March 20, 1992
The Texas House of Representatives
Committee on Energy
The Honorable Mr. Robert Earley, Chairman
P.O. Box 2910
Austin, Texas 787-2910
Dear Mr. Chairman:
A single mediocre 200,000 barrel TEXAS oil well drilled, completed, produced and depleted within a ten year period is estimated to generate and place at least $3,374,600.00 into circulation within the State of Texas or a total of $5,180,000.00 within the U.S.A. (Exhibit #2). A single TEXAS gas well producing energy at an oil equivalent basis causes $1,982,000.00 to enter circulation within the State of Texas or a total of $2,979,000.00 within the U.S.A. (Exhibit #3). Using a Ripple Effect Factor of ten, it becomes apparent that a single oil or gas well of modest reserves creates an amazing source of funds from which a County, State or Country can exact operating expenses – TAXES.
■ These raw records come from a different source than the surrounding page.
/-- The last of the first 32 records is the 32nd. -/
theorem getLast?_take_of_lt {α : Type} {l : List α} {x : α} {n : Nat} (h : l[n]? = some x) : (l.take (n + 1)).getLast? = some x := by
  have hn := (List.getElem?_eq_some_iff.mp h).1
  rw [List.getLast?_eq_getElem?, List.length_take_of_le (by omega), List.getElem?_take_of_lt (by omega)]
  exact h

/-- Settles O31: each reading refuses or reports, by its job's own definition. -/
theorem bookReadingsReport : Obligations.BookReadingsReport := by
  intro s p k tag hready hk ends
  have row (r : Request) (hr : r.presentable p = true) (h : jobOf r ≠ none) {c b} (ha : jobAnswer r s = (s, c, b)) :
      exec (commandOf p tag r) s = ends r c b := exec_free_of_answer s p k tag r hready hk hr h ha rfl
  refine ⟨fun hp => ⟨fun product => ?_, fun id => ?_, fun a => ?_, fun start => ?_⟩, fun hp group => ?_⟩
  · have row {c b} := row (.productRead product) (presentable_of_market_grid _ hp rfl rfl) nofun (c := c) (b := b)
    refine ⟨fun h => row (if_pos h), fun h => row ?_⟩
    refine (if_neg (not_lt.mpr h)).trans ?_
    rw [State.productReport_eq]
  · have row {c b} := row (.readCommitment id) (presentable_of_market_grid _ hp rfl rfl) nofun (c := c) (b := b)
    refine ⟨fun h => row (if_pos h), fun h hn => row ?_, fun x h hx => row ?_⟩
    · refine (if_neg (not_lt.mpr h)).trans ?_
      rw [hn]
      rfl
    · refine (if_neg (not_lt.mpr h)).trans ?_
      rw [hx]
  · have row {c b} := row (.listCommitments a) (presentable_of_market_grid _ hp rfl rfl) nofun (c := c) (b := b)
    intro run found
    have hfound : s.cmt.listed a = found := s.cmt.listed_eq a
    refine ⟨fun h => row (if_pos h), fun h h' hn => row ?_, fun x h h' hn hx => row ?_⟩
    · refine (listCommitmentsWork_of_inRange a s (by omega)).trans ?_
      rw [hfound, if_neg (not_lt.mpr hn), List.take_of_length_le hn]
    · refine (listCommitmentsWork_of_inRange a s (by omega)).trans ?_
      rw [hfound, if_pos hn, getLast?_take_of_lt hx]
      rfl
  · have row {c b} := row (.readDeficits start) (presentable_of_market_grid _ hp rfl rfl) nofun (c := c) (b := b)
    exact ⟨fun h => row (if_pos h), fun h => row (if_neg (not_lt.mpr h))⟩
  · have hr : (Request.readGroup group).presentable p = true := by
      cases p with
      | market => exact absurd rfl hp
      | grid | fleet => rfl
    have row {c b} := row (.readGroup group) hr nofun (c := c) (b := b)
    refine ⟨fun h => row (if_pos h), fun h => row ((if_neg (not_lt.mpr h)).trans ?_)⟩
    have hassigned : s.frg.assigned group.toNat
        = (s.frg.sites.filter (fun e => decide (e.2.group = some group.toNat))).length := by
      unfold Registry.assigned
      congr 1
      exact List.filter_congr fun e _ => Bool.eq_iff_iff.mpr (by simp)
    rw [hassigned]

end Sys2Proof.Machine
end


section
/-! PROOFS. The `job` form of a row (log 5), and the refusals and the commit of a HOLD (8.1 to 8.4). -/

namespace Sys2Proof.Machine

/-! ### The `job` form -/

/-- The `job` form of a request's row works the job in progress if it is one of the row's kind. -/
theorem exec_jobOf {q : Request} {c : Instr} (s : State) (h : jobOf q = some c) :
    exec c s = .next (s.act (fun s => if s.eng.works (requestCode q) then s.finishJob else s)) := by
  cases q
  case timeSet | telemetry | configureFleet | setpointChanges | readSetpoints | readStatus | readNotices | setAttention
    | armTrip | configureGrid | readActivations | readCapture | clearCapture => exact absurd h nofun
  all_goals cases h; exact rfl

/-- The running request of a request's job, if the job is one. -/
def Job.running? : Job → Option Running
  | .order r | .fleet r | .book r | .admission r => some r
  | _ => none

theorem Engine.works_eq (e : Engine) (kind : Byte) :
    e.works kind = (e.job.bind Job.running?).any (fun r => requestCode r.entry.request == kind) := by
  unfold Engine.works
  cases e.job with
  | none => rfl
  | some j => cases j <;> rfl

theorem exec_job_of_works {s : State} {r : Running} {c : Instr} {j : Job} (hs : s.supply = .running)
    (h : jobOf r.entry.request = some c) (hj : s.eng.job = some j) (hr : j.running? = some r) :
    exec c s = .next s.jobEvent.choose := by
  have hw : s.eng.works (requestCode r.entry.request) = true := by simp [Engine.works_eq, hj, hr]
  have hends : (∀ st, j ≠ .rollover st) ∧ ∀ st, j ≠ .rollup st := by
    constructor <;> rintro st rfl <;> cases hr
  rw [exec_jobOf s h, State.act_running _ _ hs, if_pos hw, State.finishJob_of_single s j hj hends.1 hends.2]

theorem exec_job_of_idle {s : State} {q : Request} {c : Instr} (hs : s.supply = .running) (h : jobOf q = some c)
    (hw : s.eng.works (requestCode q) = false) : exec c s = .next s.choose := by
  rw [exec_jobOf s h, State.act_running _ _ hs, hw]
  rfl

/-- A request's job ends with its answer, which an orphan discards (R87, R92). -/
theorem State.endRequest_eq (r : Running) (a : Answer) : State.endRequest r a = (if r.orphan then a.1
    else a.1.complete r.entry.port ⟨r.entry.slot, requestCode r.entry.request, r.entry.tag, a.2.1, a.2.2⟩).endJob := by
  unfold State.endRequest
  split <;> rfl

/-- Settles O25: a job of the row's kind is the one in progress, or there is none. -/
theorem jobFormEndsJobInProgress : Obligations.JobFormEndsJobInProgress := by
  intro s r c hs h left
  have whole {j : Job} (hj : s.eng.job = some j) (hr : j.running? = some r) {a : Answer}
      (he : s.jobEvent = State.endRequest r a) : exec c s = .next (left a).endJob.choose := by
    rw [exec_job_of_works hs h hj hr, he, State.endRequest_eq]
  refine ⟨?_, fun hj => whole hj rfl ?_, fun hother => exec_job_of_idle hs h ?_, fun hj => exec_job_of_idle hs h ?_,
    fun u => rfl⟩
  · rintro (hj | hj | hj) <;> exact whole hj rfl (by simp only [State.jobEvent, hj])
  · simp only [State.jobEvent, hj]
  · cases hj : s.eng.job with
    | none => simp [Engine.works_eq, hj]
    | some j =>
      cases hr : j.running? with
      | none => simp [Engine.works_eq, hj, hr]
      | some x =>
        have hne : requestCode x.entry.request ≠ requestCode r.entry.request := by
          refine hother x ?_
          cases j <;> cases hr <;> simp [hj]
        simp [Engine.works_eq, hj, hr, hne]
  · simp [Engine.works_eq, hj]

/-! ### A HOLD's checks in their order (R113) -/

theorem Commitments.eligible_iff (c : Commitments) (i : Nat) : c.eligible i = true ↔
    c.record i = none ∧ ∀ x ∈ c.queue, x.id = i → x.issue ≠ c.issue i := by
  simp [Commitments.eligible]

theorem Commitments.lowestEligible_eq_none (c : Commitments) : c.lowestEligible = none ↔
    ¬∃ i, i < 512 ∧ c.record i = none ∧ ∀ x ∈ c.queue, x.id = i → x.issue ≠ c.issue i := by
  unfold Commitments.lowestEligible
  rw [List.find?_range_eq_none]
  simp only [Bool.not_eq_true', Config.numIds, ← c.eligible_iff, not_exists, not_and, Bool.not_eq_true]

theorem Commitments.lowestEligible_eq_some (c : Commitments) {i : Nat} (hi : i < 512)
    (h : c.record i = none ∧ ∀ x ∈ c.queue, x.id = i → x.issue ≠ c.issue i)
    (hlow : ∀ j, j < i → ¬(c.record j = none ∧ ∀ x ∈ c.queue, x.id = j → x.issue ≠ c.issue j)) :
    c.lowestEligible = some i := by
  unfold Commitments.lowestEligible
  rw [List.find?_range_eq_some]
  refine ⟨(c.eligible_iff i).mpr h, List.mem_range.mpr hi, fun j hj => ?_⟩
  simpa using mt (c.eligible_iff j).mp (hlow j hj)

theorem Mtu.commerce_iff (m : Mtu) : m.commerce = true ↔ m.timeState = .locked ∨ m.timeState = .holdover := by
  simp [Mtu.commerce]

/-- The first four checks of a HOLD passed. -/
structure HoldOpens (a : HoldArgs) (s : State) : Prop where
  commerce : s.mtu.timeState = .locked ∨ s.mtu.timeState = .holdover
  product : a.product.toNat ≤ 7
  enabled : (s.product a.product.toNat).enabled = true
  range : 1 ≤ a.count.toNat ∧ a.count.toNat ≤ 16 ∧ a.zone.toNat ≤ 15
    ∧ (s.product a.product.toNat).minimum ≤ a.quantity.toNat ∧ a.quantity.toNat % (s.product a.product.toNat).step = 0

theorem holdCheck_of_commerce {a : HoldArgs} {s : State} (h : ¬(s.mtu.timeState = .locked ∨ s.mtu.timeState = .holdover)) :
    holdCheck a s = some .wrongState :=
  if_pos (by simpa using mt s.mtu.commerce_iff.mp h)

theorem holdCheck_of_product {a : HoldArgs} {s : State} (h : s.mtu.timeState = .locked ∨ s.mtu.timeState = .holdover)
    (hp : ¬a.product.toNat ≤ 7) : holdCheck a s = some .range :=
  (if_neg (by simpa using s.mtu.commerce_iff.mpr h)).trans (if_pos (by omega))

theorem holdCheck_of_disabled {a : HoldArgs} {s : State} (h : s.mtu.timeState = .locked ∨ s.mtu.timeState = .holdover)
    (hp : a.product.toNat ≤ 7) (he : ¬(s.product a.product.toNat).enabled = true) : holdCheck a s = some .disabled :=
  (if_neg (by simpa using s.mtu.commerce_iff.mpr h)).trans ((if_neg (by omega)).trans (if_pos (by simpa using he)))

/-- The checks from the fourth on (R113). -/
theorem holdCheck_of_enabled {a : HoldArgs} {s : State} (h : s.mtu.timeState = .locked ∨ s.mtu.timeState = .holdover)
    (hp : a.product.toNat ≤ 7) (he : (s.product a.product.toNat).enabled = true) : holdCheck a s =
      if a.count.toNat = 0 ∨ a.count.toNat > 16 ∨ a.zone.toNat > 15
        ∨ a.quantity.toNat < (s.product a.product.toNat).minimum
        ∨ a.quantity.toNat % (s.product a.product.toNat).step ≠ 0 then some .range
      else if a.first.toNat ≤ s.mtu.clock + s.eng.settings.lead then some .gateClosed
      else match s.eng.bookInterval with
        | none => some .range
        | some b =>
          if a.first.toNat + a.count.toNat - 1 > b + 95 then some .range
          else if s.cmt.lowestEligible.isNone then some .tableFull
          else none :=
  (if_neg (by simpa using s.mtu.commerce_iff.mpr h)).trans ((if_neg (by omega)).trans (if_neg (by simpa using he)))

theorem holdCheck_of_args {a : HoldArgs} {s : State} (h : s.mtu.timeState = .locked ∨ s.mtu.timeState = .holdover)
    (hp : a.product.toNat ≤ 7) (he : (s.product a.product.toNat).enabled = true)
    (hr : ¬(1 ≤ a.count.toNat ∧ a.count.toNat ≤ 16 ∧ a.zone.toNat ≤ 15
      ∧ (s.product a.product.toNat).minimum ≤ a.quantity.toNat
      ∧ a.quantity.toNat % (s.product a.product.toNat).step = 0)) : holdCheck a s = some .range :=
  (holdCheck_of_enabled h hp he).trans (if_pos (by omega))

/-- The checks from the gate on. -/
theorem HoldOpens.check {a : HoldArgs} {s : State} (h : HoldOpens a s) : holdCheck a s =
    if a.first.toNat ≤ s.mtu.clock + s.eng.settings.lead then some .gateClosed
    else match s.eng.bookInterval with
      | none => some .range
      | some b =>
        if a.first.toNat + a.count.toNat - 1 > b + 95 then some .range
        else if s.cmt.lowestEligible.isNone then some .tableFull
        else none := by
  obtain ⟨hlow, hhigh, hzone, hmin, hstep⟩ := h.range
  exact (holdCheck_of_enabled h.commerce h.product h.enabled).trans (if_neg (by omega))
By contrast, a unit of energy – a barrel of oil, an MCF of gas – that is simply purchased from a foreign source serves only to deplete a State or Country of its wealth. Simply stated, 200,000 barrels of oil explored for, drilled and produced within this Country is worth from $5,000,000.00 to $50,000,000.00 in real and circulatory value, while imported energy represents a $4,000,000.00 drain in to a Country’s wealth.
The sales point used for comparison between domestic and foreign is the refinery gate for oil and posted wellhead prices for gas. The back up data and definitions used, Exhibits #1 through 3, are attached. Obviously I would be available to discuss these revelations.
As Chairman of our Texas Committee on Energy, this dissertation my be “old hat” or like carrying “Coal to New Castle”, but in any case it is being offered as an aid to you in your continuing effort to raise the level of awareness among our State Legislators as to the true value of our State’s producible Fossil Fuel resources. Once that awareness of value has been appreciated and an understanding of the extraordinarily negative effect imported energy has on our State, I will feel confident their abilities to manage the energy wealth of Texas shall become one of their top priorities.
I enjoyed your visit to our P.I.C. noon meeting, March 11, 1992 here in Corpus Christi and feel that perhaps we can make a difference.
We can probably live with $50.00 oil and $5.00 gas once the costs of exploring, drilling, completing and operating get back in line, but without the incentives listed above our efforts as independents may be doomed and the ability of the Majors to provide our energy needs will be severely curtailed.
Naturally the Chairman of the Energy Committee completely ignored Joe’s letter as will most of those in the new Administration, but we can’t throw in the towel. We fought hard to retain these valuable concessions and we are ready to do it again.